-- EXTRACTED RECORDS follows --

/-- The management dies keep the newest 16 snapshots. -/
def State.snapshot (s : State) (d : Domain) : State :=
  let l := s.flt.snapshots ++ [s.snapOf d]
  { s with
    flt := { s.flt with snapshots := l.drop (l.length - 16), nextSnap := s.flt.nextSnap + 1 }, free := s.free + 1 }

/-- The snapshot of an abandoned inner reset grows by what the larger domain needs. -/
def State.widenSnap (s : State) (d : Domain) (inner : List Domain) : State :=
  let grow (x : Snapshot) : Snapshot := if inner.contains x.domain then x.widen (s.snapOf d) else x
  { s with flt := { s.flt with snapshots := s.flt.snapshots.map grow } }

def resetCount (d : Domain) (l : List (Domain × Nat)) : Nat :=
  match l.find? (fun e => e.1 == d) with
  | some e => e.2
  | none => 0

/-- Counts a reset against its domain. -/
def State.countReset (s : State) (d : Domain) : State :=
  let n := resetCount d s.flt.resets + 1
  { s with flt := { s.flt with resets := s.flt.resets.filter (fun e => e.1 != d) ++ [(d, n)] } }

/-- No snapshot precedes an array or a Braze port reset. -/
def snapped : Domain → Bool
  | .array _ _ => false
  | .port _ => false
  | _ => true

/-! ## What a reset clears (R407) -/

/-- A core: its accumulators, operand buffer, fill registers, strands, saved context, disputes and sync objects. -/
def State.clearCore (s : State) (core : Nat) : State :=
  let u := s.units
  let die := core / 4
  let own := s.dieSlot die
  let lo := die * 2 ^ 13 + core % 4 * 48
  let t := { s with units := { u with
    acc := setCoreAcc core u.acc [], obuf := u.obuf.filter (fun x => x.core != core),
    lfsr := SMap.clear u.lfsr (core * 8) (core * 8 + 8), strands := SMap.clear u.strands (core * 8192) ((core + 1) * 8192),
    cores := SMap.drop u.cores core, disputes := u.disputes.filter (fun d => d.core != core) } }
  let t := forEach (SMap.slice t.syn.objs lo (lo + 48)) (fun e v =>
    v.setObj e.1 { registered := e.2.registered.filter (fun w => some w.sid != own) }) t
  let t := { t with
    syn := { t.syn with parked := t.syn.parked.filter (fun p => decide (p.obj < lo) || decide (lo + 48 ≤ p.obj)) },
    pwr := { t.pwr with waiting := NSet.del t.pwr.waiting core } }
  if t.pwr.declared.contains core then t.setDeclared core false else t

/-- A compute die: its cores, its DSM and its objects. -/
def State.clearDie (s : State) (die : Nat) : State :=
  let t := (forEach (coresOf die) (fun c t => t.clearCore c) s).dropObjs die
  { t with units := { t.units with
    dsm := SMap.clear t.units.dsm (die * 2 ^ 27) ((die + 1) * 2 ^ 27),
    dsmDirty := t.units.dsmDirty.filter (fun l => l / 2 ^ 20 != die) } }

/-- What a link die holds of messages on their way; VC.3 messages that wait for a port are kept by the ledger's order. -/
def State.clearLinkDie (s : State) (die : Nat) : State :=
  let early (e : Nat × PairState) : Nat × PairState := (e.1, { e.2 with early := e.2.early.filter (fun m => m.1 != die) })
  { s with net := { s.net with
    pairs := (s.net.pairs.map early).filter (fun e => decide (e.2 ≠ {})),
    waiting := s.net.waiting.filter (fun m => m.1 != die || m.2.vc == 3),
    held := s.net.held.filter (fun m => m.1 != die),
    downLists := s.net.downLists.filter (fun e => brzDie e.1 != die),
    accepted := s.net.accepted.filter (fun e => brzDie e.1 != die) } }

-- EXTRACTED RECORDS concluded --

▶ [EXERCISE BRIEF]:
Starting at the first line of the records, print each line exactly, stopping after the line that contains "domain needs. -/".

▶ [REPLY]:
/-- The management dies keep the newest 16 snapshots. -/
def State.snapshot (s : State) (d : Domain) : State :=
  let l := s.flt.snapshots ++ [s.snapOf d]
  { s with
    flt := { s.flt with snapshots := l.drop (l.length - 16), nextSnap := s.flt.nextSnap + 1 }, free := s.free + 1 }

/-- The snapshot of an abandoned inner reset grows by what the larger domain needs. -/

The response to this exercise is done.